Meta AI made a note of three important touchpoints for GSLM in their announcement that included:
- A now open-sourced textless Pytorch-based library on GitHub for speech developers to build on top of GSLM’s building blocks which comprise of a speech encoder that converts speech input to discrete units, a language model that is based on units and a decoder which converts these units back into speech.
- More importantly, GSLM is now also able to model emotional vocalisations that are nonverbal. Whether a sentence is said with anger or happiness depends upon the different vocabulary used, cries, grunts and other nonverbal cues like pauses or tonal quality. These signals help convey the mood of the speaker as irritable, bored or moody.
- GSLM will now be able to model more human-like conversation between two AI with occasional pauses and overlaps. This data can also consequently help voice assistants understand speech that contains overlaps and interruptions while also being able to distinguish between positive and negative feedback.
Method
Text-based NLP doesn’t have the ability to capture context and represents these layers of the text insufficiently. It is also a strenuous task to annotate all emotional expressions in a text. This is why researchers at Meta AI tried to look at the problem from a different perspective. The team modelled all the layers from raw audio at the same time and found that they could achieve realistic audio rendering as the outcome. The study and its findings were put together in a paper titled, ‘Textless Speech Emotion Conversion using Discrete & Decomposed Representations’, which was published in November last year.
Once the input signal is encoded, a sequence to sequence (S2S) model is employed to translate between the sequences that correspond to a different emotion each. Then the duration is predicted, and it arrives at F0 before the signals are fed into a vocoder (G). The pink coloured blocks in the illustration represent models while the green coloured blocks indicate representations.
Speech emotion conversion
The model used a decomposed representation of the speech approach to synthesise speech in the target emotion. While processing the input speech, it considers four parts: phonetic content, prosodic features, which include the pitch, speaking rate as well as the duration, the identity of the speaker and emotion label.

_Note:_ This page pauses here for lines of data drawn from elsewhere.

/-- Whether an operation accepts the types of its streams. -/
def typesOk (l : List VStream) (i : VInstr) : Bool :=
  let a := streamAt l i.in0
  let b := streamAt l i.in1
  let c := streamAt l i.in2
  let o := streamAt l i.out
  let kind := bits i.mod 2 1
  if i.op = 0 then true
  else if i.op = 0x10 then a.sameType b && a.sameType o && c.isWord 0
  else if i.op = 0x11 then a.floatIn && b.floatIn && o.isWord 0
  else if floatOp i.op then
    a.floatIn && o.floatOut &&
    (if 0x50 ≤ i.op && i.op ≤ 0x55 then !i.has1 || b.isWord 2 || b.isWord 4
     else (!i.has1 || b.floatIn) && (decide (i.op ≠ 0x04 ∧ i.op ≠ 0x61) || c.floatIn))
  else if intOp i.op then a.intType && (!i.has1 || b.intType) && o.intType
  else if i.op = 0x30 then a.typed && o.typed
  else if i.op = 0x31 then
    a.floatOut && !o.raw && decide (4 ≤ o.code ∧ o.code ≤ 0x0D) && scaleAllowed o.code kind &&
    (!unsignedFmt o.code || decide (2 ≤ kind)) && c.isWord (recordWord kind)
  else if i.op = 0x32 then
    !a.raw && decide (4 ≤ a.code ∧ a.code ≤ 0x0D) && scaleAllowed a.code kind && b.isWord (recordWord kind) && o.floatOut
  else if i.op = 0x40 then a.sameType o && b.isWord 0 && c.isWord 2
  else if i.op = 0x41 then a.sameType o && a.sameType c && b.isWord 0
  else if i.op = 0x42 then a.sameType o && b.isWord 2
  else if i.op = 0x43 then o.intType
  else if i.op = 0x60 then (if bit i.mod 1 then o.isWord 2 else !o.raw && decide (o.code = 1))
  else i.op = 0x70 && a.typed

/-- Whether MOD and IMM of an operation are in range. -/
def immOk (i : VInstr) : Bool :=
  if i.op = 0x11 then decide (i.imm ≤ 5)
  else if i.op = 0x30 then true
  else if i.op = 0x31 then decide (bits i.mod 2 1 ≠ 0) && decide (bits i.imm 14 12 = 0) && decide (bits i.imm 11 10 ≠ 3)
  else if i.op = 0x32 then decide (bits i.mod 2 1 ≠ 0)
  else if i.op = 0x33 then decide (1 ≤ i.imm ∧ i.imm ≤ 4)
  else if 0x50 ≤ i.op ∧ i.op ≤ 0x55 then decide (i.imm ≠ 0)
  else decide (i.op ≠ 0x70) || decide (bits i.mod 2 1 ≠ 3)

/-- The rules on the lengths of an instruction's streams, for the lengths known: none where one is not known yet, and the detail
of a static one that does not hold (Operations, R202 to R205). -/
def lengthRules (l : List VStream) (i : VInstr) (len : Nat → Option Nat) : List (Option Bool × Nat) :=
  let known (k : Nat) : Option Nat := len k
  let n := known i.out
  let holds (k : Nat) (need : Option Nat) : Option Bool := need.bind (fun least => (known k).map (fun have_ => decide (least ≤ have_)))
  let covers (k : Nat) (need : Option Nat) : Option Bool × Nat :=
    (if (streamAt l k).stride = 0 then some true else holds k need, 0x72)
  let atLeast (k : Nat) (need : Option Nat) : Option Bool × Nat := (holds k need, 0x72)
  match opInfo i.op with
  | none => []
  | some o =>
    if i.op = 0x31 then [covers i.in0 n, atLeast i.in2 (n.map (fun x => ceilDiv x 32))]
    else if i.op = 0x32 then [covers i.in0 n, covers i.in1 (n.map (fun x => ceilDiv x 32))]
    else if i.op = 0x33 then
      covers i.in0 n :: (if 1 ≤ i.imm ∧ i.imm ≤ 4 then [(n.map (fun x => decide (x % rotSize i.imm = 0)), 0x43)] else [])
    else if i.op = 0x70 then []
    else if i.op = 0x40 then
      [covers i.in0 (known i.in1), atLeast i.out (known i.in1), atLeast i.in2 (some 1)]
    else if i.op = 0x41 then [covers i.in1 n, covers i.in2 n]
    else if i.op = 0x42 then [covers i.in1 n]
    else if 0x50 ≤ i.op ∧ i.op ≤ 0x55 then
      if i.has1 then
        (if i.op ≤ 0x53 then [atLeast i.out ((known i.in1).map (fun x => (x - 1) * i.imm))] else [])
      else [atLeast i.out (if i.op ≤ 0x53 then some i.imm else (known i.in0).map (fun x => x / i.imm * i.imm))]
    else
      (if o.use0 then [covers i.in0 n] else []) ++ (if i.has1 then [covers i.in1 n] else []) ++
      (if o.use2 then [covers i.in2 n] else [])

/-- The length of a stream before the program runs: that of a stream that is not dynamic. -/
def staticLen (l : List VStream) (k : Nat) : Option Nat :=
  let v := streamAt l k
  if v.dyn then none else some v.len

/-- The checks of one instruction (Operations, R199, R202, R207). SUMMARY fails in every VECTOR_RUN; the other faults of such an instruction
count beside it (R428). -/
def instrChecks (s : State) (p : List Byte) (l : List VStream) (i : VInstr) : List (Bool × Nat) :=
  match opInfo i.op with
  | none => [(i.spare, 0x01), (false, 0x70)]
  | some o =>
    let named := [i.in0, i.in1, i.in2, i.out]
    let needs : List (Bool × Nat) := [(o.use0, i.in0), (i.has1, i.in1), (o.use2, i.in2), (o.out, i.out)]
    let there := needs.all (fun q => !q.1 || decide (q.2 < l.length))
    [(i.spare, 0x01), (decide (i.op ≠ 0x70), 0x73), (decide (i.mod &&& o.mods = i.mod) && immOk i, 0x70),
     (named.all (fun k => decide (k = 0xFF) || decide (k < l.length)) && there && (!i.scalar || decide (i.in1 = 0xFF)) &&
       (!there || typesOk l i), 0x71)] ++
    (if there then (lengthRules l i (staticLen l)).map (fun r => (decide (r.1 ≠ some false), r.2)) else []) ++
    (if i.op = 0x30 && there && (fsFmt (streamAt l i.in0).code && !(streamAt l i.in0).raw ||
        fsFmt (streamAt l i.out).code && !(streamAt l i.out).raw) then
      [(decide (-256 ≤ signed 16 i.imm ∧ signed 16 i.imm ≤ 127), 0x70)] else []) ++
    (if i.op = 0x31 && bit i.imm 15 then
      [(decide (bits i.imm 11 10 = 0) && pktTideValid p && pwLoaded s (i.imm % 1024), 0x46)] else [])

/-- The checks of a program (R193). -/
def programChecks (s : State) (p : List Byte) (l : List VStream) (prog : List VInstr) : List (Bool × Nat) :=
  [((prog.getLast?.map (fun i => decide (i.op = 0))).getD false && prog.dropLast.all (fun i => decide (i.op ≠ 0)), 0x70)] ++
  l.flatMap VStream.checks ++ prog.flatMap (instrChecks s p l)

/-! ## Elements -/

/-- Element `i` of a stream; none where a byte of it is poisoned. -/
def Cmd.readElem (base : Nat) (v : VStream) (i : Nat) : Cmd (Option Nat) := do
  let p := (v.bitOf i).toNat
  let bytes ← Cmd.readP (base + p / 8) ((p % 8 + v.width + 7) / 8)
  return (plainBytes bytes).map (fun b => leNat b / 2 ^ (p % 8) % 2 ^ v.width)

/-- The first `n` elements of a stream; one of STRIDE 0 broadcasts element 0. -/
def Cmd.readStream (base : Nat) (v : VStream) (n : Nat) : Cmd (List (Option Nat)) := do
  if n = 0 then return []
  else if v.stride = 0 then return List.replicate n (← Cmd.readElem base v 0)
  else (seqFrom 0 n).mapM (Cmd.readElem base v)

/-- Elements read as addresses, indices or predicates: a poisoned one ends the command with POISON (log entry 17). -/
def Cmd.readPlain (base : Nat) (v : VStream) (n : Nat) : Cmd (List Nat) := do
  (← Cmd.readStream base v n).mapM (fun x => match x with
    | some k => (pure k : Cmd Nat)
    | none => Cmd.failPoison)

/-- The code a poisoned element of a stream is written as (R371). -/
def VStream.poison (v : VStream) : Nat := if v.raw then 0 else poisonCode v.code

/-- Elements written to a stream, ascending; poisoned ones under R371. -/
def Cmd.writeStream (base : Nat) (v : VStream) (xs : List (Option Nat)) : Cmd Unit := do
  if v.width < 8 then
    let ys := if v.stride = 0 then xs.drop (xs.length - 1) else xs
    modify (fun env => { env with poisoned := env.poisoned + (ys.filter (fun x => x.isNone)).length })
    if ← Cmd.marks then Cmd.write (base + v.addr) (packRow v.width (ys.map (fun x => x.getD 0)))
    else Cmd.writeP (base + v.addr) (packP v.width ys)
  else
    xs.zipIdx.forM (fun x =>
      Cmd.writeCell (base + (v.bitOf x.2).toNat / 8) (v.width / 8) v.poison (x.1.map (toLE (v.width / 8))))

/-- Declares the bytes of a stream as output. -/
def Cmd.declareStream (base : Nat) (v : VStream) (n : Nat) : Cmd Unit :=
  (v.pieces n).forM (fun p => Cmd.declare (base + p.1) p.2)

/-! ## What an instruction computes -/

/-- What the instructions of a command count: SAT and ESC_OVF events, non-finite outputs, NOTES bits. -/
structure VecCount where
  sat : Nat
  nonfinite : Nat
  notes : Nat
  deriving DecidableEq, Repr

/-- Counts added. -/
def VecCount.add (a b : VecCount) : VecCount := ⟨a.sat + b.sat, a.nonfinite + b.nonfinite, a.notes ||| b.notes⟩

/-- No counts. -/
def VecCount.none : VecCount := ⟨0, 0, 0⟩

/-- The output elements of an instruction, those of a W2 stream, and the counts. -/
structure VecOut where
  out : List (Option Nat)
  w2 : List (Option Nat)
  count : VecCount
  deriving DecidableEq, Repr

/-- An element of a floating-point stream as a value. -/
def elemVal (v : VStream) (x : Option Nat) : Val :=
  match x with
  | some c => decodeElem v.code 0 0 c
  | none => .lost

/-- A binary32 result in the output's format: round to nearest even, its code (Operations). -/
def floatCode (o : VStream) (v : Val) : Option Nat :=
  match v with
  | .lost => none
  | v => some ((floatOf o.code).map (fun f => f.encode (f.rne v)) |>.getD 0)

The study suggested a technique that worked in this manner:
- First, extract the emotion from the raw audio waveform using a self-supervised learning model.
- Translate the non-verbal expressions while keeping the lexical content (Example: When amused speech is converted into sleepy, the model removes the laughter and replaces it with yawning).

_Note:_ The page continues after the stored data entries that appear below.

/-- Whether a section matches what is loaded (R268, METADATA_FAULT 0xA2). -/
def sectionOk (s : State) (slot : Nat) (x : Section) : Bool :=
  let g := groupDesc s x.index
  let mine := !g.isEmpty && decide (gSlot g = slot)
  if x.kind = 1 then mine && decide (x.bytes.length = 192) && sameGroup x.bytes g
  else if x.kind = 2 then mine && !gEmbed g && decide (x.bytes.length = stateBytes g)
  else if x.kind = 3 then mine && decide (gFrozen g ≠ 0) && decide (x.bytes.length = (frozenBytes s g).1 + (frozenBytes s g).2)
  else if x.kind = 4 then (tideEntry s slot x.index).isSome && decide (x.bytes.length = 64)
  else if x.kind = 5 then
    match tableDesc s x.index, embedGroup s x.index with
    | some d, some h =>
      decide (gSlot h = slot) &&
      decide ((sectionRows (rowStateBytes s x.index d) x.bytes).map (fun r => r.1) = liveRows s d) &&
      decide (x.bytes.length = (liveRows s d).length * (8 + rowStateBytes s x.index d))
    | _, _ => false
  else if x.kind = 6 then s.pw.layers.contains x.index && decide (x.bytes.length = 128)
  else if x.kind = 7 then decide (x.bytes.length % 4 = 0 ∧ x.index + x.bytes.length / 4 ≤ 4096)
  else false

/-- The rows of a table written in its format from restored state, from place `k` on (R268 step 5, R263). -/
def Cmd.restoreRows (t : Nat) (d : List Byte) : List (Nat × Nat) → Nat → Cmd Unit
  | [], _ => return ()
  | (i, k) :: l, done => do
    if k < done then Cmd.restoreRows t d l done
    else
      let s ← Cmd.state
      let en ← Cmd.rowEntry d i
      match ← Cmd.takeSlot d (eTier en) with
      | none => throw (.pause (.rows k 0))
      | some slot => do
        let w ← Cmd.master (rowStateAddr s t d i) (4 * tElems d)
        Cmd.writeCells (slotAddr d (eTier en) slot) (tElemBytes d) (poisonCode (tElem d))
          (((chunks 4 (w.length + 1) w).map (fun b => f32 (leNat b))).map (narrowCell (tElem d)))
        Cmd.flipRow t d i (eTier en) slot
        Cmd.restoreRows t d l done

/-- A tide entry set from an image: CURRENT, the lowest version slot LIVE, the others FREE (R228). -/
def restoreTide (s : State) (slot i current : Nat) : State :=
  setTide (unstale s slot i) slot i (fun te =>
    if te.kind = 0 then { te with current := current, vslots := ⟨current, 2, 0, 0⟩ :: te.vslots.tail.map (fun _ => VersionSlot.empty) }
    else { te with current := current })

/-- Steps 1 to 4 of R268 for one section. -/
def Cmd.restoreSection (keepEvc : Bool) (x : Section) : Cmd Unit := do
  let s ← Cmd.state
  let g := groupDesc s x.index
  if x.kind = 1 then Cmd.update (fun s => setStep s x.index (gStep x.bytes))
  else if x.kind = 2 then Cmd.write (gStateBase g) x.bytes
  else if x.kind = 3 then do
    Cmd.write (gFrozen g) (x.bytes.take (frozenBytes s g).1)
    Cmd.write (gSummary g) (x.bytes.drop (frozenBytes s g).1)
  else if x.kind = 5 then
    let d := (tableDesc s x.index).getD []
    (sectionRows (rowStateBytes s x.index d) x.bytes).forM (fun r => Cmd.write (rowStateAddr s x.index d r.1) r.2)
  else if x.kind = 6 then do
    Cmd.write (pwAddr s x.index) (toLE 64 0)
    Cmd.write (pwAddr s x.index + 64) ((x.bytes.drop 64).take 5)
  else if x.kind = 7 && !keepEvc then
    Cmd.update (fun s => (chunks 4 (x.bytes.length + 1) x.bytes).zipIdx.foldl (fun s p => setCounter s (x.index + p.2) (leNat p.1)) s)
  else return ()

/-- The write-back of every dense group of an image into version slot 0, under the tide the image records (R268 step 5). -/
def Cmd.restoreBack (l : List Section) (gi : Nat) : Cmd Unit := do
  let g := groupDesc (← Cmd.state) gi
  if gEmbed g then return ()
  else
    let tide := ((l.find? (fun x => x.kind = 4 && x.index = gEntry g)).map (fun x => leAt x.bytes 26 2)).getD 0
    let w ← (seqFrom 0 (gCols g)).mapM (fun k => do
      let b ← Cmd.master (gStateBase g + 4 * k * gRows g) (4 * gRows g)
      return (chunks 4 (b.length + 1) b).map (fun x => f32 (leNat x)))
    let _ ← Cmd.writeBack g 0 tide w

- Then the prosodic features of the target emotion are predicted after looking at the translated speech.
- Synthesising the speech using the translated speech, prosodic features, target speaker identity and target speaker label.
Conclusion
The study found a new mapping function to translate between discrete speech units from one emotion to another. The results of the study concluded that the method used showed results that outperformed the baselines by a wide margin. The system was eventually able to model expressive non-verbal communication successfully and come up with expressive speech samples of high quality.
The research contributes to speech emotion conversion and improvement while building better GSLMs. The team intends to continue their work and build an end-to-end system to jointly model content units together with prosodic features and use non-parallel datasets.
The model used content, nonverbal cues and timing in a holistic and natural way. It used two identical transformers, one for each stream of speech units, that were automatically derived as in GSLM. Once the model is prompted by 10 seconds of actual conversation, it goes on with its own version. The model is able to naturally have turn durations, gaps of distribution and overlapping speech. All of these can signal agreement, disagreement or even more enthusiasm about the topic or the willingness to take over the conversation.
The wider use of textless NLP will lessen the need for text labels that use way more resources for dubbing or speech-to-speech translation. Besides, language models normally also miss out on this valuable data. If fully explored, textless NLP can be an improvement over the usual systems like Natural Language Processing and Automatic Speech Recognition.